'''

-- ==== Sys2Proof/Machine/State.lean ====
section
/-! DEFINITION. The state of the device: every register, table, queue, counter and mode of spec/00 to spec/18, as plain data.
The default of a field is its value at reset (spec/16 R504: reset clears; a setting with a stated default holds that default;
what the model itself chose is in the assumption log). Times of the device's own clocks are counted in shared core clock
edges of 0.8 ns (spec/01 R30). -/

namespace Sys2Proof.Machine

/-! ## What the device sends out -/

/-- The output pins while reset is asserted (R503): lane transmitters at electrical idle, PCIe link down, PPS, IRIG and TOD outputs at their idle levels, the
level of HL_ARB_OUT, INT_N released, the QSPI, I2C, MDIO and SPI interfaces released and their chip selects inactive, both SDRAM channels in reset. -/
structure PinLevels where
  lanesIdle : Bool := true
  pcieDown : Bool := true
  pps0Idle : Bool := true
  pps1Idle : Bool := true
  irigIdle : Bool := true
  todIdle : Bool := true
  arbOut : Bool := true
  intReleased : Bool := true
  qspiReleased : Bool := true
  i2cReleased : Bool := true
  mdioReleased : Bool := true
  spiReleased : Bool := true
  selectsInactive : Bool := true
  sdramReset : Bool := true
  deriving DecidableEq, Repr

/-- What leaves the device. The outbox is the model's own record of it (log 4). -/
inductive Output where
  /-- A reply written into the buffer of a slot of reply ring k (R87, step 1); its descriptor follows as host-memory writes. -/
  | ringReply (k slot : Nat) (bytes : List Byte)
  /-- A write to host memory (R14): journal, stook, Gleaner copies, descriptors. -/
  | hostWrite (addr : Nat) (bytes : List Byte)
  /-- A received frame written into the buffer of a slot of the host receive ring, with its descriptor (R498). -/
  | hostFrame (slot : Nat) (desc bytes : List Byte)
  /-- The result written into a slot of the host transmit ring (R497). -/
  | hostTxDone (slot result : Nat)
  /-- An MSI-X message: address, data (R499). -/
  | msix (vector addr data : Nat)
  /-- Frame bytes transmitted by a port, and whether they ended with a good FCS (R305, R344). -/
  | frame (port : Nat) (bytes : List Byte) (good : Bool)
  /-- A control code or mPacket of a port's PCS or MAC: verify, respond, PAUSE, PFC, ordered sets (R118, R345). -/
  | control (port : Nat) (bytes : List Byte)
  /-- What a register or SPI read returns (R488, R92). -/
  | readData (offset value : Nat)
  | spiOut (bytes : List Byte)
  /-- Bytes written to a module over I2C, or a word over MDIO (R97, R137). -/
  | i2cWrite (lane page off : Nat) (bytes : List Byte)
  /-- A read of n bytes of a module, whose answer is an operand of the command that makes it (R132, R134, R143). -/
  | i2cRead (lane page off n : Nat)
  /-- A write of the channel register of the multiplexer of master k (R129); 9 clock pulses and a STOP on that master (R131). -/
  | i2cMux (k value : Nat)
  | i2cRecover (k : Nat)
  | mdioWrite (address reg value : Nat)
  /-- A read of a PHY register over MDIO (R97); its answer is the operand of PHY_POLL. -/
  | mdioRead (address reg : Nat)
  /-- Messages and edges of pins: TOD_TX, IRIG_OUT, HL_ARB_OUT, PPS_OUT_n. -/
  | todTx (bytes : List Byte)
  | irigOut (format : Nat) (pulses : List (Nat × Nat))
  | arbOut (bytes : List Byte)
  | ppsEdge (n t64 width : Nat) (polarity : Bool)
  /-- A read of the QSPI flash by the boot ROM (R516): the instruction, the 3-byte address, the dummy clocks, the data lines and the clock in MHz. -/
  | qspiRead (instruction address dummy lines mhz : Nat)
  /-- The levels that the output pins take as reset is asserted (R503). -/
  | resetPins (levels : PinLevels)
  deriving DecidableEq, Repr
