/-- The session PDU at u, within a UDP payload that ends at lim. -/
def decode905 (f : PFrame) (u lim : Nat) (p0 : Parsed) : Parsed :=
  let p := { p0 with app := 8, spdu := (u, lim - u) }
  if lim < u + 3 then addCase 0x08 lim p
  else if winEnd < u + 3 then atWindow p
  else
    let si := b8 f (u + 2)
    let kind := if si = f.pol.rgSi then 3 else if si = f.pol.rsSi then 4 else 8
    let p := { p with app := kind }
    if kind = 8 then p
    else if lim < u + 33 then addCase 0x08 lim p
    else if winEnd < u + 33 then addCase 0x0F winEnd (atWindow p)
    else
      let sl := b32 f (u + 6)
      let p1 := setField 0x26 (b32 f (u + 10)) (u + 10) 4 (setField 0x27 (b32 f (u + 24)) (u + 24) 4 p)
      let q := u + 29 + b8 f (u + 28)
      if lim < u + 10 + sl || lim < q + 4 then addCase 0x08 (u + 10) p1
      else if winEnd < q + 4 then addCase 0x0F winEnd (atWindow p1)
      else
        let e := q + 4 + b32 f q
        if lim < e then addCase 0x08 (q + 4) p1 else walkPayload f 600 (q + 4) e false p1

/-! ## IP (R150) -/

/-- UDP or TCP at i, in an IP payload that ends at lim; whole tells that the datagram is not a fragment. -/
def decodeL4 (f : PFrame) (proto i lim : Nat) (whole : Bool) (p : Parsed) : Parsed :=
  if proto = 17 then
    if fEnd f < i + 8 then addCase 0x01 0 p
    else if winEnd < i + 8 then atWindow p
    else
      let p1 := { setField 0x12 (b16 f i) i 2 (setField 0x13 (b16 f (i + 2)) (i + 2) 2 p) with app := 7 }
      let l := b16 f (i + 4)
      if l < 8 || (whole && lim < i + l) then addCase 0x07 0 p1
      else if b16 f (i + 2) = f.pol.rudpPort then decode905 f (i + 8) (min (i + l) (fEnd f)) p1
      else p1
  else if proto = 6 then
    if fEnd f < i + 20 then addCase 0x01 0 p
    else if winEnd < i + 20 then atWindow p
    else
      let p1 := { setField 0x12 (b16 f i) i 2 (setField 0x13 (b16 f (i + 2)) (i + 2) 2 (setField 0x14 (b8 f (i + 13)) (i + 13) 1 p))
        with app := 6 }
      let d := b8 f (i + 12) / 16
      if d < 5 || (whole && lim < i + 4 * d) then addCase 0x07 0 p1 else p1
  else p

/-- Fragment fields and their flags; the payload has n bytes at fragment offset o. -/
def readFrag (o n : Nat) (more : Bool) (ident pos : Nat) (p0 : Parsed) : Parsed :=
  if o = 0 && !more then { p0 with ipLen := n }
  else
    let p := addFlag 12 pos { p0 with frag := true, fragOff := o, fragMore := more, ident := ident, ipLen := n }
    if o = 0 then addFlag 11 pos p else p

/-- Fragment fields, their flags and case 0x11. -/
def noteFrag (o n : Nat) (more : Bool) (ident pos : Nat) (p0 : Parsed) : Parsed :=
  let p1 := readFrag o n more ident pos p0
  if o = 0 && !more then p1
  else
    if 65535 < o + n || (more && n % 8 != 0) then addCase 0x11 0 p1 else p1

def ipChecksumOk (f : PFrame) (i n : Nat) : Bool :=
  let w := (List.range (n / 2)).foldl (fun a k => a + b16 f (i + 2 * k)) 0
  let w1 := w % 65536 + w / 65536
  (w1 % 65536 + w1 / 65536) == 0xFFFF

/-- IPv4. A header that fails its checks is parsed no further, but its fragment fields stand at their fixed positions, so that case 0x04 of a
later fragment meets its entry (R150, R169, log 58). -/
def decodeV4 (f : PFrame) (i : Nat) (trailer : Bool) (p0 : Parsed) : Parsed :=
  if fEnd f < i + 20 then addCase 0x01 0 { p0 with l3 := 1 }
  else
    let p := setField 0x0D (b32 f (i + 12)) (i + 12) 4 (setField 0x0E (b32 f (i + 16)) (i + 16) 4
      (setField 0x0F (b8 f (i + 9)) (i + 9) 1 (setField 0x10 (b8 f (i + 1)) (i + 1) 1 (setField 0x11 (b8 f (i + 8)) (i + 8) 1
      { p0 with l3 := 1 }))))
    let ihl := b8 f i % 16
    let tot := b16 f (i + 2)
    let fo := b16 f (i + 6)
    let o := fo % 8192 * 8
    let bad := addCase 0x04 0 (readFrag o (tot - 4 * ihl) (bit fo 13) (b16 f (i + 4)) (i + 8) p)
    if b8 f i / 16 != 4 || ihl < 5 then bad
    else if fEnd f < i + 4 * ihl then addCase 0x01 0 p
    else if !ipChecksumOk f i (4 * ihl) then bad
    else
      let p1 := if ihl = 5 then p else addFlag 4 (i + 20) p
      let p2 := if tot < 4 * ihl || !excessOk f trailer (i + tot) then addCase 0x05 f.len p1 else p1
      let p3 := noteFrag o (tot - 4 * ihl) (bit fo 13) (b16 f (i + 4)) (i + 8) p2
      if o = 0 then decodeL4 f (b8 f (i + 9)) (i + 4 * ihl) (i + tot) (!p3.frag) p3 else p3
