-- ==== Sys2Proof/Machine/Tables.lean ====
section
/-! DEFINITION. Address and stream tables: keys, lookups, staged updates, learning, ageing, the shadow compare and their commands
(spec/06). -/

namespace Sys2Proof.Machine

/-! ## Keys and buckets (R183-R185) -/

def wide (s : State) : Bool := s.dev.profile == 2
def ways (s : State) : Nat := if wide s then 2 else 4

/-- The bijective mix of a 60-bit key (R185). -/
def mix (k : Nat) : Nat :=
  let m := 2 ^ 60
  let h := k % m * 0x9E3779B97F4A7C1 % m
  let h1 := h ^^^ (h >>> 29)
  let h2 := h1 * 0xC2B2AE3D27D4EB5 % m
  h2 ^^^ (h2 >>> 32)

def bucketOf (k : Nat) : Nat := bits (mix k) 59 44
def setOf (s : State) (k : Nat) : Nat := if wide s then bits (mix k) 59 46 else bucketOf k

/-- FID || MAC (R184). -/
def addrKey (fid mac : Nat) : Nat := fid * 2 ^ 48 + mac
def keyFid (k : Nat) : Nat := k / 2 ^ 48
def keyMac (k : Nat) : Nat := k % 2 ^ 48
def appKey (domain appid : Nat) : Nat := 0xFFF * 2 ^ 48 + domain * 65536 + appid
def daKey (vid da : Nat) : Nat := vid * 2 ^ 48 + da

/-! ## Places: 4 x bucket + way, or ovfBase + index -/

def ovfBase : Nat := 0x1000000

def entryAt (t : Tables) (pl : Nat) : Option TabEntry :=
  if pl < ovfBase then tget? t.addr pl else tget? t.ovf (pl - ovfBase)
def putEntry (pl : Nat) (e : TabEntry) (t : Tables) : Tables :=
  if pl < ovfBase then { t with addr := tput t.addr pl e } else { t with ovf := tput t.ovf (pl - ovfBase) e }
def delEntry (pl : Nat) (t : Tables) : Tables :=
  if pl < ovfBase then { t with addr := tdel t.addr pl } else { t with ovf := tdel t.ovf (pl - ovfBase) }

/-- The place and entry of an address key: its bucket, then the overflow store. -/
def findAddr (s : State) (t : Tables) (key : Nat) : Option (Nat × TabEntry) :=
  let b := 4 * bucketOf key
  let inBucket := (List.range (ways s)).findSome? (fun w =>
    match tget? t.addr (b + w) with
    | some e => if e.key == key then some (b + w, e) else none
    | none => none)
  match inBucket with
  | some x => some x
  | none => (t.ovf.find? (fun x => x.2.kind == 1 && x.2.key == key)).map (fun x => (ovfBase + x.1, x.2))

/-- The entry of a stream key: its set, then the overflow store. Places as above. -/
def findStream (s : State) (t : Tables) (key : Nat) : Option (Nat × Nat) :=
  let b := 4 * setOf s key
  let inSet := (List.range 4).findSome? (fun w =>
    match tget? t.strm (b + w) with
    | some e => if e.key == key then some (b + w, e.handle) else none
    | none => none)
  match inSet with
  | some x => some x
  | none => (t.ovf.find? (fun x => x.2.kind == 2 && x.2.key == key)).map (fun x => (ovfBase + x.1, x.2.handle))

def learnedOf (t : Tables) : List (Nat × TabEntry) :=
  (t.addr.filter (fun x => !x.2.static)) ++ ((t.ovf.filter (fun x => x.2.kind == 1 && !x.2.static)).map (fun x => (ovfBase + x.1, x.2)))

def tctr (k n : Nat) (t : Tables) : Tables := { t with ctr := cinc t.ctr k n }
def modTab (f : Nat) (g : Tables → Tables) (s : State) : State := modFur f (fun x => { x with tab := g x.tab }) s
def eachTab (g : Tables → Tables) (s : State) : State := eachFur (fun x => { x with tab := g x.tab }) s
def tabBase (f : Nat) : Nat := 0x290 + 8 * f

/-- The overflow event fires as occupancy rises through 1,843 entries (R206). -/
def ovfWatch (f : Nat) (s : State) : State :=
  let t := (fur s f).tab
  if t.ovf.length < 1843 then modTab f (fun t => { t with ovfArmed := true }) s
  else if t.ovfArmed then fireFur f (tabBase f + 6) 0 [] (modTab f (fun t => { t with ovfArmed := false }) s)
  else s
def ovfWatchBoth (s : State) : State := ovfWatch 1 (ovfWatch 0 s)

/-! ## Values seen by a frame of an ingress time (R199) -/

def stagedFor (t : Tables) (ns : Nat) (p : Staged → Bool) : Option Staged :=
  (t.staging.find? (fun r => decide (ns < r.te) && p r.what)).map (·.what)

def mgroupAt (t : Tables) (g ns : Nat) : Nat :=
  match stagedFor t ns (fun w => match w with | .mgroup g1 _ => g1 == g | _ => false) with
  | some (.mgroup _ old) => old
  | _ => tget 0 t.mgroup g

def bindAt (t : Tables) (h ns : Nat) : Binding :=
  match stagedFor t ns (fun w => match w with | .bind h1 _ => h1 == h | _ => false) with
  | some (.bind _ old) => old
  | _ => tget {} t.bind h

def slotAt (t : Tables) (n ns : Nat) : KeySlot :=
  match stagedFor t ns (fun w => match w with | .slot n1 _ => n1 == n | _ => false) with
  | some (.slot _ old) => old
  | _ => tget {} t.keys n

'''

TO DO: Restate, word for word and with nothing added, the lines from the beginning of the records above through the line that contains "as plain data.".

EXERCISE OUTPUT:
-- ==== Sys2Proof/Machine/State.lean ====
section
/-! DEFINITION. The state of the device: every register, table, queue, counter and mode of spec/00 to spec/18, as plain data.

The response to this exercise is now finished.